Тут же был однорукий председатель, еще два-три мужика, вернувшихся с войны по чистой, еще кто-то был в горнице. Тяжело и просто пахло кровью.
– Евдокия, Евдокия, – встревоженно сказал председатель, шагнув к ней навстречу, – на пахоте, мина проклятая... коня в куски...
Она ничего не слышала, она видела лишь глаза сына, притягивавшие ее все ближе и ближе. Она подошла вплотную, осторожно подняла скатерть, весь низ живота у Кости был толсто обмотан каким-то тряпьем, всем, что попало под руку мужикам. Задавив рвущийся крик, даже не изменившись в лице при виде расползавшегося на глазах по неуклюжей повязке густого кровавого пятна, она опустила край скатерти.
– За доктором послали, – услышала она голос председателя. – Скоро должны быть.
Евдокия ничего не ответила, взяла бледную руку сына с успевшей уже по-мужски загрубеть ладонью и уже больше не отпускала ее. Кто-то придвинул ей табурет, и она села. Васек, напуганный и жалкий, хотел было протиснуться к ней поближе, но она не заметила его и даже отстранила от себя, как нечто чужое и ненужное, она не отрывалась от невероятно белого, какого-то мраморного, почти светящегося лица старшего. И ни сын, ни мать ни на что больше не обращали внимания, они сейчас не могли нарушить той последней и нерасторжимой связи, что установилась между ними незримо для других, для них существовала и была важна только эта последняя связь, и это уже не было смертью, не было даже отчаянием или прощанием, это было нечто такое, что могли понимать и чувствовать только они двое.
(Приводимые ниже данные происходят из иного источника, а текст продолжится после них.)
-- ==== Sys2Proof/Proofs/DescribingWork.lean ====
section
/-!
SUPPORT. Three statements about describing work, each refuted by one state of the model, which stands here with what the model
makes of it.
-/

namespace Sys2Proof.DescribingWork
open Sys2Proof Sys2Proof.Machine Sys2Proof.Spec

/-- A step that leaves `t` up to the translation budget leaves the launches of `t`. -/
theorem launch_of_leads {s t : State} (h : Leads (.next s) t) (lid : Nat) : s.launch lid = t.launch lid := by
  obtain ⟨t', ht', hrest, -⟩ := h
  cases ht'
  have hlaunches := congrArg State.launches hrest
  exact congrArg (tblFind · lid) hlaunches

/-! ### A task record whose page table meets an uncorrectable error (R182, R66, R301) -/

/-- A `spawn` of two records, the first not yet read. -/
def spawnOp : Op := { id := 0, cls := .tx, kind := .spawn [0xB000, 0xB040] [] }

/-- A group with that `spawn` outstanding, whose monitor is armed on the line in host memory at which the assist ring begins. -/
def watchingGroup : Group :=
  { launch := 3, vi := 1, leaf := 0, core := 0, ctx := 0, ops := [spawnOp], nextOp := 1,
    mon := { state := .armed, place := .sys hostBase } }

/-- Its launch, with the two tasks counted beside itself. -/
def spawningLaunch : Launch := { placedLaunch with counter := 3 }

/-- A machine in which the next read of the leaf's stage-2 root meets an uncorrectable error, and the host, which decides about
errors of the leaf, has set up an assist ring. -/
def markedTable : State :=
  { State.reset with
    groups := [(7, watchingGroup)], launches := [(3, spawningLaunch)], hardNext := [0], nextId := 8
    parts := [(0, { channels := 1, modes := 0x20, vis := [1] })], mgmt := { assist := { ctl := 0x100 } } }

/-- The read of the record asks the host about the error, and the request's record touches the monitor. -/
theorem taskRead_touches_monitor :
    ((markedTable.taskRead 7 0).group 7).map (fun g => g.mon.state) = some .touched := by decide +kernel

/-- Refutes O54: TaskReads lets a task record's read change nothing of its group but the operation. Where that read meets an
uncorrectable error about which the host decides, the request to the host is written to the assist ring (R66), and a group whose
monitor is armed on the ring's line is touched (R301). -/
theorem not_queuesAndRecords : ¬ Obligations.QueuesAndRecords := by
  unfold Obligations.QueuesAndRecords
  rintro ⟨-, -, -, hTasks⟩
  obtain ⟨-, hRead⟩ := hTasks markedTable 7 0 watchingGroup spawningLaunch spawnOp 0xB000 [0xB040] [] rfl rfl rfl rfl rfl
    (by simp) (by decide) (by simp) rfl (by decide)
  obtain ⟨t, ht, ⟨g', hg', rfl⟩, -⟩ := hRead (by decide)
  obtain rfl : markedTable.taskRead 7 0 = t := Host.Outcome.next.inj ht
  have touched := taskRead_touches_monitor
  rw [hg'] at touched
  exact absurd touched (by decide)

/-! ### A piece of level 0 (R19, R80) -/

/-- The group to be placed: one point, in piece 11. -/
def planInEleven : GroupPlan := { points := [[0, 0, 0, 0]], pieces := [11] }

/-- Its launch, whose first level has BARRIER set. -/
def barrierLaunch : Launch :=
  { placedLaunch with record := placedRecord.set 0x61 4, plans := [planInEleven] }

/-- A piece that names no level of its launch. -/
def levelZeroPiece : Piece :=
  { launch := 3, level := 0, parent := none, org := [0, 0, 0, 0], ext := [1, 1, 1, 1], pos := 0, pop := 1, bar := 0xFFFFFFFF
    barpkg := 0xFFFFFFFF, subs := [] }

/-- A machine with that launch and piece alone, and a pool of 4 GiB. -/
def levelZero : State :=
  { State.reset with
    launches := [(3, barrierLaunch)], pieces := [(11, levelZeroPiece)], nextId := 12
    parts := [(0, { clusters := 1, vis := [1], poolSize := 0x100000000 })] }

/-- The model takes the control word of level 1 for that of level 0, and arms a barrier for the piece. -/
theorem pieceDispatch_arms_level_zero :
    ((levelZero.pieceDispatch 3 [(0, 0)]).piece 11).map (fun p => p.bar) = some 0 := by decide +kernel

theorem barrierLaunch_fits : levelZero.placesFit 3 barrierLaunch [(0, 0)] = true := by decide +kernel

/-- No piece of the plan is one of a BARRIER level, where the control word of level 0 is read at the place of a level below 1. -/
theorem planInEleven_without_barrier (pid : Nat) (hpid : pid ∈ planInEleven.all) (p : Piece)
    (hp : levelZero.piece pid = some p) : (LEVEL barrierLaunch.record p.level).testBit 10 = false := by
  have hall : planInEleven.all = [11] := by decide
  rw [hall, List.mem_singleton] at hpid
  subst hpid
  obtain rfl : levelZeroPiece = p := Option.some.inj hp
  decide +kernel

/-- Refutes O55: PlansPlaced says that a dispatch changes only the birth and the home cluster of a piece whose level has no
BARRIER, and reads the control word of level 0 at 0x38, the RESTART address; the model reads it at 0x60. A piece of level 0, which
no step lays out but which the statement does not exclude, gets a barrier where only the word at 0x60 has the BARRIER bit. -/
theorem not_dispatching : ¬ Obligations.Dispatching := by
  unfold Obligations.Dispatching
  rintro ⟨-, -, hPlaced, -⟩
  obtain ⟨hFits, -⟩ := hPlaced levelZero 3 barrierLaunch rfl rfl (by decide) rfl rfl rfl (by decide)
  obtain ⟨t, l', image, ht, -, -, -, -, -, -, -, hPieces⟩ :=
    hFits [planInEleven] [] [(0, 0)] rfl rfl (by decide +kernel) barrierLaunch_fits (fun g hg => by
      rw [List.mem_singleton] at hg
      subst hg
      exact ⟨rfl, fun pid hpid p hp _ => planInEleven_without_barrier pid hpid p hp⟩)
  obtain ⟨p', hp', -, hSame⟩ := hPieces planInEleven (by simp) 11 (by decide) levelZeroPiece rfl
  obtain rfl : levelZero.pieceDispatch 3 [(0, 0)] = t := Host.Outcome.next.inj ht
  have armed := pieceDispatch_arms_level_zero
  rw [hp', Option.map_some, Option.some.injEq] at armed
  have unarmed : p'.bar = 0xFFFFFFFF := congrArg Piece.bar hSame
  exact absurd (armed.symm.trans unarmed) (by decide)

/-! ### A reduction slot whose format byte has reserved bits set (R27, R29, R311) -/

/-- A launch whose slots are to be written: slot 0 adds, its format byte is 0x11, and one point has contributed 100. -/
def oddSlotLaunch : Launch :=
  { placedLaunch with
    phase := .completing, step := 2, record := (placedRecord.set 0x180 1).set 0x181 0x11, ored := [(0, 0, 100)] }

/-- A machine with that launch alone: no address translates. -/
def oddSlot : State := { State.reset with launches := [(3, oddSlotLaunch)] }

/-- The model finds no bytes of such a format to write, and so no error. -/
theorem completeStep_odd_slot : ((oddSlot.completeStep 3).launch 3).map (fun l => l.error) = some 0 := by decide +kernel

/-- Refutes O56: CompletionStarts takes the size of a slot's result from the low four bits of its format byte, and has the write
of a 4-byte result fail where its first byte does not translate. The model takes it from the whole byte: by a byte of 0x11, which
the check of the launch record would refuse (R29), a result has no bytes, and the write of none succeeds. -/
theorem not_completion : ¬ Obligations.Completion := by
  unfold Obligations.Completion
  rintro ⟨hStarts, -⟩
  obtain ⟨-, -, hSlots, -⟩ := hStarts oddSlot 3 oddSlotLaunch
  obtain ⟨-, hWrite⟩ := hSlots ⟨rfl, rfl, rfl⟩ (by decide)
  obtain ⟨-, hReach⟩ := hWrite 100 4 (by decide +kernel) (by decide +kernel) (by decide +kernel)
  obtain ⟨-, hFault⟩ := hReach (by decide)
  have failed := launch_of_leads (hFault 0 .access (by decide) (by decide)
    (fun i _ _ hi => absurd hi (Nat.not_lt_zero i)) (fun j hj => absurd hj (Nat.not_lt_zero j)) (by decide +kernel)
    (fun _ _ => XFault.noConfusion)) 3
  have written := completeStep_odd_slot
  rw [failed] at written
  exact absurd written (by decide +kernel)

end Sys2Proof.DescribingWork
end

section
/-!
SUPPORT. Two statements about launching work: what reading and retiring loads, stores and triggers does, by rules for what an
event of a group changes; and the registers of the interfaces, refuted by one state of the model, which stands here with what the
model makes of it.
-/

namespace Sys2Proof.Machine
open Sys2Proof

/-! ### What an event of a group reads and leaves -/

theorem State.group_of_awake {s : State} {gid : Nat} {g : Group} (h : s.awake gid = some g) : s.group gid = some g := by
  unfold State.awake at h
  split at h
  · split at h
    · cases h
    · rename_i hg _
      exact hg.trans h
  · cases h

/-- A change of a group that keeps its LOCAL bytes changes no byte that anyone reads. -/
theorem State.readByte_modGroup (s : State) (gid : Nat) (f : Group → Group) (hf : ∀ g, (f g).local_ = g.local_)
    (a : Agent) (l : Loc) : (s.modGroup gid f).readByte a l = s.readByte a l := by
  refine State.readByte_congr (s := s) (t := s.modGroup gid f) rfl rfl rfl (fun h => ?_) a l
  rw [State.group_modGroup]
  split
  · subst h
    rw [Option.map_map]
    exact congrArg (Option.map · _) (funext hf)
  · rfl

theorem State.group_modOp {s : State} {gid : Nat} {g : Group} (hg : s.group gid = some g) (op : Nat) (f : Op → Op) :
    (s.modOp gid op f).group gid = some { g with ops := g.ops.map (fun o => if o.id = op then f o else o) } := by
  unfold State.modOp
  rw [State.group_modGroup, if_pos rfl, hg]
  rfl

theorem State.readByte_modOp (s : State) (gid op : Nat) (f : Op → Op) (a : Agent) (l : Loc) :
    (s.modOp gid op f).readByte a l = s.readByte a l := by
  refine State.readByte_modGroup s gid _ ?_ a l
  exact fun _ => rfl

/-- Reading bytes depends on what reading each byte depends on. -/
theorem State.readBytes_congr {s t : State} (h : ∀ a l, t.readByte a l = s.readByte a l) (a : Agent) (l : Loc) (n : Nat) :
    t.readBytes a l n = s.readBytes a l n := by
  unfold State.readBytes
  simp only [h]

/-! ### Retirement (R125) -/

/-- An operation that stays was there. -/
theorem mem_of_mem_retire {os : List Op} {held : List Cls} {p : Op} (h : p ∈ (retire os held).1) : p ∈ os := by
  induction os generalizing held with
  | nil => exact h
  | cons o os ih =>
    unfold retire at h
    split at h
    · exact List.mem_cons_of_mem _ (ih h)
    · rcases List.mem_cons.1 h with rfl | h
      · exact List.mem_cons_self
      · exact List.mem_cons_of_mem _ (ih h)

/-- `g'` is `g` but for the operations it has outstanding, the errors pending from them, and FREED: what retirement may
change (R125, R134, R394). -/
def Group.SameButOps (g g' : Group) : Prop :=
  { g' with ops := g.ops, pendST := g.pendST, pendCP := g.pendCP, pendTX := g.pendTX, freed := g.freed } = g

section
variable {g g' : Group} (h : g.SameButOps g')
include h

theorem Group.SameButOps.v : g'.v = g.v := by have e := congrArg Group.v h; exact e
theorem Group.SameButOps.vtag : g'.vtag = g.vtag := by have e := congrArg Group.vtag h; exact e
theorem Group.SameButOps.k : g'.k = g.k := by have e := congrArg Group.k h; exact e
theorem Group.SameButOps.p : g'.p = g.p := by have e := congrArg Group.p h; exact e
theorem Group.SameButOps.lanes : g'.lanes = g.lanes := by have e := congrArg Group.lanes h; exact e
theorem Group.SameButOps.local_ : g'.local_ = g.local_ := by have e := congrArg Group.local_ h; exact e

end

theorem Group.SameButOps.trans {g g' g'' : Group} (h : g.SameButOps g') (h' : g'.SameButOps g'') : g.SameButOps g'' := by
  unfold Group.SameButOps at *
  cases g; cases g'; cases g''
  simp_all

theorem Group.addErr_sameButOps (g : Group) (c : Cls) (e : PendErr) : g.SameButOps (g.addErr c e) := by
  cases c <;> rfl

theorem Group.addErrs_sameButOps (es : List (Cls × PendErr)) (g : Group) :
    g.SameButOps (es.foldl (fun g e => g.addErr e.1 e.2) g) := by
  induction es generalizing g with
  | nil => rfl
  | cons e es ih => exact (g.addErr_sameButOps e.1 e.2).trans (ih _)

/-- Adding errors leaves the operations. -/
theorem Group.addErrs_ops (es : List (Cls × PendErr)) (g : Group) :
    (es.foldl (fun g e => g.addErr e.1 e.2) g).ops = g.ops := by
  induction es generalizing g with
  | nil => rfl
  | cons e es ih =>
    rw [List.foldl_cons, ih]
    cases e.1 <;> rfl

theorem Group.settle_sameButOps (g : Group) : g.SameButOps g.settle := by
  have kept : g.SameButOps { g with ops := (retire g.ops []).1 } := rfl
  have added := kept.trans (Group.addErrs_sameButOps (retire g.ops []).2 _)
  unfold Group.settle
  dsimp only
  split
  · exact added.trans rfl
  · exact added

theorem Group.settle_ops (g : Group) : g.settle.ops = (retire g.ops []).1 := by
  unfold Group.settle
  dsimp only
  split <;> exact Group.addErrs_ops _ _

/-- An operation of group `g` ends: those that may retire do, in the group nothing else changes, and no byte does. -/
theorem State.endOp_facts {s : State} {gid : Nat} {g : Group} (hg : s.group gid = some g) (op : Nat) (err : Option PendErr) :
    ∃ g', (s.endOp gid op err).group gid = some g' ∧ g.SameButOps g' ∧ (∀ p ∈ g'.ops, p.id = op → p.ended = true) ∧
      ∀ a l, (s.endOp gid op err).readByte a l = s.readByte a l := by
  let marked : Group := { g with ops := g.ops.map (fun o => if o.id = op then { o with ended := true, err := err } else o) }
  refine ⟨marked.settle, ?_, ?_, fun p hp hid => ?_, fun a l => ?_⟩
  · unfold State.endOp State.settle
    rw [State.group_modGroup, if_pos rfl, State.group_modOp hg]
    rfl
  · exact Group.SameButOps.trans (g' := marked) rfl marked.settle_sameButOps
  · obtain ⟨o, -, rfl⟩ := List.mem_map.1 (mem_of_mem_retire (marked.settle_ops ▸ hp))
    by_cases ho : o.id = op
    · rw [if_pos ho]
    · rw [if_neg ho] at hid
      exact absurd hid ho
  · unfold State.endOp State.settle
    rw [State.readByte_modGroup _ gid Group.settle (fun g => g.settle_sameButOps.local_), State.readByte_modOp]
– Потерпи, сыночек, – сказала Евдокия, не выпуская руки сына, бессознательно стараясь этим как бы из себя перелить в сына неостановимо иссякающую в его теле жизненную силу. – Скоро доктора привезут, уже поехали...
– А мне не больно, мам, – ответил Костя, и было видно, что ему и в самом деле не больно. – Вот дышать плохо... нечем.
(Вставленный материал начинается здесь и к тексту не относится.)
/-- 10_state.md R15, R16, R17: the values the status ports show. -/
def Obligations.StatusPortsShowTheCodes : Prop :=
  ∀ s : State, s.Inv →
    (s.status = .running → s.statusPort = 0b00#2) ∧ (s.status = .halted → s.statusPort = 0b01#2) ∧
    (s.status = .faulted → s.statusPort = 0b10#2) ∧ s.statusPort ≠ 0b11#2 ∧
    (s.status ≠ .halted → s.haltKindPort = 0b0#1) ∧
    (s.haltKindPort = 0b1#1 ↔ s.haltKind = true) ∧
    (s.faultCode = .badAddress → s.faultCodePort = 0b01#2) ∧
    (s.faultCode = .invalidOpcode → s.faultCodePort = 0b10#2) ∧
    (s.faultCode = .invalidMode → s.faultCodePort = 0b11#2) ∧
    (s.faultCodePort ≠ 0b00#2 ↔ s.statusPort = 0b10#2)

/-- 30_encoding.md R64 (decision D20): the inspection port at a valid address of a loaded cell. -/
def Obligations.InspectionDescribesTheWord : Prop :=
  ∀ (s : State) (a w : Word), s.sizeLegal = true → a.toNat < s.msize.toNat →
    s.mem.read a.toNat = some w →
    s.inspOk a = true ∧
    ∃ x, s.inspect a = some x ∧ x.word = w ∧ x.opc.toInt = (decodeFields w).opc ∧
      x.modes = ((decodeFields w).m1, (decodeFields w).m2, (decodeFields w).m3) ∧
      ((decodeFields w).opc = 1 → x.name.code = 0 ∧ x.count = 3) ∧
      ((decodeFields w).opc = 2 → x.name.code = 1 ∧ x.count = 3) ∧
      ((decodeFields w).opc = 3 → x.name.code = 2 ∧ x.count = 1) ∧
      ((decodeFields w).opc = 4 → x.name.code = 3 ∧ x.count = 1) ∧
      ((decodeFields w).opc = 99 → x.name.code = 4 ∧ x.count = 0) ∧
      ((decodeFields w).opc = 50 → x.name.code = 5 ∧ x.count = Config.inspArityDiv.val) ∧
      ((decodeFields w).opc = 60 → x.name.code = 6 ∧ x.count = Config.inspArityJge.val) ∧
      ((decodeFields w).opc ∉ ([1, 2, 3, 4, 99, 50, 60] : List Int) →
        x.name.code = 7 ∧ x.count = 0) ∧
      (x.opnd1.ok = true ↔ 1 ≤ x.count ∧ a.toNat + 1 < s.msize.toNat) ∧
      (x.opnd2.ok = true ↔ 2 ≤ x.count ∧ a.toNat + 2 < s.msize.toNat) ∧
      (x.opnd3.ok = true ↔ 3 ≤ x.count ∧ a.toNat + 3 < s.msize.toNat) ∧
      (x.opnd1.ok = true → x.opnd1.value = s.mem.read (a.toNat + 1)) ∧
      (x.opnd2.ok = true → x.opnd2.value = s.mem.read (a.toNat + 2)) ∧
      (x.opnd3.ok = true → x.opnd3.value = s.mem.read (a.toNat + 3)) ∧
      x.next.toNat = a.toNat + 1 + x.count

/-- 60_exceptions.md R106: what a fault report of a loaded word holds: the address, the inspection of
FAULT_PC with the instruction's name and its operand words, and the reason. -/
def Obligations.FaultReportNamesTheInstruction : Prop :=
  ∀ (s : State) (w : Word), s.Inv → s.status = .faulted → s.sizeLegal = true →
    s.ip.toNat < s.msize.toNat → s.mem.read s.ip.toNat = some w →
    ∃ r x, s.faultReport = some r ∧ r.address = s.ip ∧ r.code = s.faultCode ∧
      r.value = s.faultValue ∧ r.instruction = s.inspect s.ip ∧ r.instruction = some x ∧
      x.word = w ∧ x.name = opName (decode w) ∧ x.count = inspCount (decode w) ∧
      (x.opnd1.ok = true ↔ 1 ≤ x.count ∧ s.ip.toNat + 1 < s.msize.toNat) ∧
      (x.opnd2.ok = true ↔ 2 ≤ x.count ∧ s.ip.toNat + 2 < s.msize.toNat) ∧
      (x.opnd3.ok = true ↔ 3 ≤ x.count ∧ s.ip.toNat + 3 < s.msize.toNat) ∧
      (x.opnd1.ok = true → x.opnd1.value = s.mem.read (s.ip.toNat + 1)) ∧
      (x.opnd2.ok = true → x.opnd2.value = s.mem.read (s.ip.toNat + 2)) ∧
      (x.opnd3.ok = true → x.opnd3.value = s.mem.read (s.ip.toNat + 3)) ∧
      (s.faultCode = .badAddress → r.reason = "bad position") ∧
      (s.faultCode = .invalidOpcode → r.reason = "wrong opcode") ∧
      (s.faultCode = .invalidMode → r.reason = "bad mode")

/-- 20_memory.md R40 and 30_encoding.md R64 (decision D19): when the host's read of memory and its
inspection have a meaning, and what they then show. No value is the model's none (log 12). -/
def Obligations.HostReadsInResetOrTerminal : Prop :=
  ∀ s : State,
    (s.pins.rst = true ∨ s.status = .halted ∨ s.status = .faulted →
      s.pins.rdAddr.toNat < s.msize.toNat → s.rdData = s.mem.read s.pins.rdAddr.toNat) ∧
    (s.pins.rst = true ∨ s.status = .halted ∨ s.status = .faulted →
      s.inspPort = some (s.inspOk s.pins.inspAddr, s.inspect s.pins.inspAddr) ∧
      (s.inspOk s.pins.inspAddr = true ↔
        0 ≤ s.pins.inspAddr.toInt ∧ s.pins.inspAddr.toInt < s.msize.toNat)) ∧
    (s.msize.toNat ≤ s.pins.rdAddr.toNat → s.rdData = none) ∧
    (s.pins.rst = false → s.status = .running → s.rdData = none ∧ s.inspPort = none)

/-! ### Reset and loading -/

/-- 70_reset_and_hazards.md R107, R108: an edge with `rst = 1`. That the other registers keep their
values until the release is the model's reading (log 8). -/
def Obligations.ResetEdgeLoadsAndDropsTheWait : Prop :=
  ∀ s : State, s.pins.rst = true →
    s.inReady = false ∧ s.outValid = false ∧
    step s = .next { s with
      mem :=
        if s.pins.ldWe = true ∧ s.pins.ldAddr.toNat < Config.memCapacity then
          s.mem.write s.pins.ldAddr.toNat s.pins.ldData
        else s.mem
      msize := if s.pins.ldSizeWe = true then s.pins.ldSize else s.msize
      wait := .idle
      inReset := true
      host := s.host.tail }

/-- 10_state.md R27, 70_reset_and_hazards.md R107, R110: the release edge. The refusal of another size
is the model's (log 10). -/
def Obligations.ReleaseSetsTheResetValues : Prop :=
  ∀ s : State, s.pins.rst = false → s.inReset = true →
    (1 ≤ s.msize.toNat → s.msize.toNat < 2 ^ 63 → s.msize.toNat ≤ Config.memCapacity →
      step s = .next
        { mem := s.mem, msize := s.msize, ip := 0, status := .running, haltKind := false
          faultCode := .noFault, faultPc := 0, faultValue := 0, wait := .idle
          inputsTaken := [], outputs := [], inReset := false, host := s.host.tail }) ∧
    (¬(1 ≤ s.msize.toNat ∧ s.msize.toNat < 2 ^ 63 ∧ s.msize.toNat ≤ Config.memCapacity) →
      step s = .refused .sizeNotLoaded)

/-- 70_reset_and_hazards.md R111, R112 (decision D22): a reset pulse without loads, in any state,
restarts from whatever memory holds, and takes no input and emits no output. -/
def Obligations.ResetPulseRestartsFromMemory : Prop :=
  ∀ (s : State) (p q : Pins) (rest : List Pins), s.host = p :: q :: rest → p.rst = true →
    p.ldWe = false → p.ldSizeWe = false → q.rst = false → s.sizeLegal = true →
    s.msize.toNat ≤ Config.memCapacity →
    steps 2 s = .next
      { mem := s.mem, msize := s.msize, ip := 0, status := .running, haltKind := false
        faultCode := .noFault, faultPc := 0, faultValue := 0, wait := .idle
        inputsTaken := [], outputs := [], inReset := false, host := rest }

/-- 70_reset_and_hazards.md R108: a host that loads an image through the ports and releases `rst`
finds it in memory, cell for cell, with N its length and the core at `ip = 0`. The sequence of the
load is the model's (log 4), and so is the host list that drives it (log 5). -/
def Obligations.LoadedImageStandsInMemory : Prop :=
  ∀ (s : State) (image : List Word) (rest : List Pins),
    1 ≤ image.length → image.length < 2 ^ 63 → image.length ≤ Config.memCapacity →
    s.host = loadDrives image ++ rest →
    ∃ t, steps (image.length + 2) s = .next t ∧
      t.msize.toNat = image.length ∧
      (∀ (i : Nat) (h : i < image.length), t.mem.read i = some image[i]) ∧
      (∀ a, image.length ≤ a → t.mem.read a = s.mem.read a) ∧
      t.ip = 0 ∧ t.status = .running ∧ t.haltKind = false ∧ t.faultCode = .noFault ∧
      t.faultPc = 0 ∧ t.faultValue = 0 ∧ t.wait = .idle ∧ t.inputsTaken = [] ∧
      t.outputs = [] ∧ t.inReset = false ∧ t.host = rest

/-- The model's `withFetchWord` (log 4): the next step runs the placed instruction. -/
def Obligations.PlacedInstructionRunsNext : Prop :=
  ∀ (s t : State) (nbits w : Nat) (i : Instr), s.ip.toNat + 4 < 2 ^ 63 →
    decodeTableWord nbits w = some i → exec i (s.withFetchWord nbits w) = .next t →
    step (s.withFetchWord nbits w) = .next t.popHost

/-! ### Invariants and whole runs -/

/-- Reset establishes the invariant. -/
def Obligations.ResetMeetsTheInvariant : Prop := State.reset.Inv

/-- Every step keeps the invariant: canonical memory, `ip <= N`, a legal STATUS, and the status, fault
and wait registers consistent with it (10_state.md R14 to R21, 40_cycle_and_control.md R69). -/
def Obligations.StepKeepsTheInvariant : Prop :=
  ∀ s t : State, s.Inv → step s = .next t → t.Inv

/-- 20_memory.md R36 and 70_reset_and_hazards.md R115: outside reset no step changes N, and none
lowers `ip`. -/
def Obligations.SizeIsFixedAndIpNeverFalls : Prop :=
  ∀ s t : State, s.pins.rst = false → s.inReset = false → step s = .next t →
    t.msize = s.msize ∧ s.ip.toNat ≤ t.ip.toNat ∧ t.inReset = false

/-- 70_reset_and_hazards.md R115 (the spec's inference): a run that never waits ends within N + 1
steps. In the model every IN or OUT that reaches its transfer waits (log 7), so a run with a transfer
is not one of these; `RunWithEagerHostEnds` covers it. -/
def Obligations.RunWithoutWaitEnds : Prop :=
  ∀ s : State, s.Inv → s.status = .running → s.inReset = false → s.sizeLegal = true →
    s.fullyLoaded → s.noReset →
    (∀ k t, k ≤ s.msize.toNat + 1 → steps k s = .next t → t.wait = .idle) →
    ∃ k t, k ≤ s.msize.toNat + 1 ∧ steps k s = .next t ∧ t.runOver = true

/-- 70_reset_and_hazards.md R119: with a host that always offers input and accepts output, a run ends.
The bound counts the model's steps, in which a transfer takes two (log 7). -/
def Obligations.RunWithEagerHostEnds : Prop :=
  ∀ s : State, s.Inv → s.status = .running → s.inReset = false → s.sizeLegal = true →
    s.fullyLoaded → s.noReset → s.eagerFor (s.msize.toNat + 1) →
    ∃ k t, k ≤ s.msize.toNat + 1 ∧ steps k s = .next t ∧ t.runOver = true

/-- 42_io.md R87: an IN that the host never feeds, and an OUT that the host never accepts, wait forever:
the run neither halts nor faults, and nothing of the machine changes but what the host drives. -/
def Obligations.UnansweredWaitNeverEnds : Prop :=
  ∀ (s : State) (n : Nat), s.Inv → (∀ p ∈ s.host, p.rst = false) →
    (s.wait = .input → (∀ p ∈ s.host, p.inValid = false) →
      steps n s = .next { s with host := s.host.drop n } ∧ s.status = .running) ∧
    (s.wait = .output → (∀ p ∈ s.host, p.outReady = false) →
      steps n s = .next { s with host := s.host.drop n } ∧ s.status = .running)
end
– Пройдет, пройдет, – постаралась успокоить его Евдокия. – Выпей водички.
Она поднесла алюминиевую кружку к губам сына (они тоже уже начинали терять свой цвет), и он с трудом глотнул воды, происходило нечто такое, чего нельзя было объяснить, никто не разговаривал, стояла тяжкая тишина, и Васек тоже боялся шевельнуться.
– Мам, ты мои тетрадки Ваське отдай, пусть возьмет, – попросил вдруг Костя, и Евдокии показалось, что он глядит куда-то сквозь нее. – Пусть они у него будут...
– Да что ты, сынок! Сейчас доктор приедет, – сказала, с трудом шевеля губами, Евдокия, и сердце у нее сжала какая-то непереносимая жуть.
– Отдашь, ладно? – переспросил Костя, не отрывая от ее лица голубых, теперь словно лучащихся и огромных глаз.
– Отдам, отдам, – твердо пообещала она, и между ними словно опала последняя преграда.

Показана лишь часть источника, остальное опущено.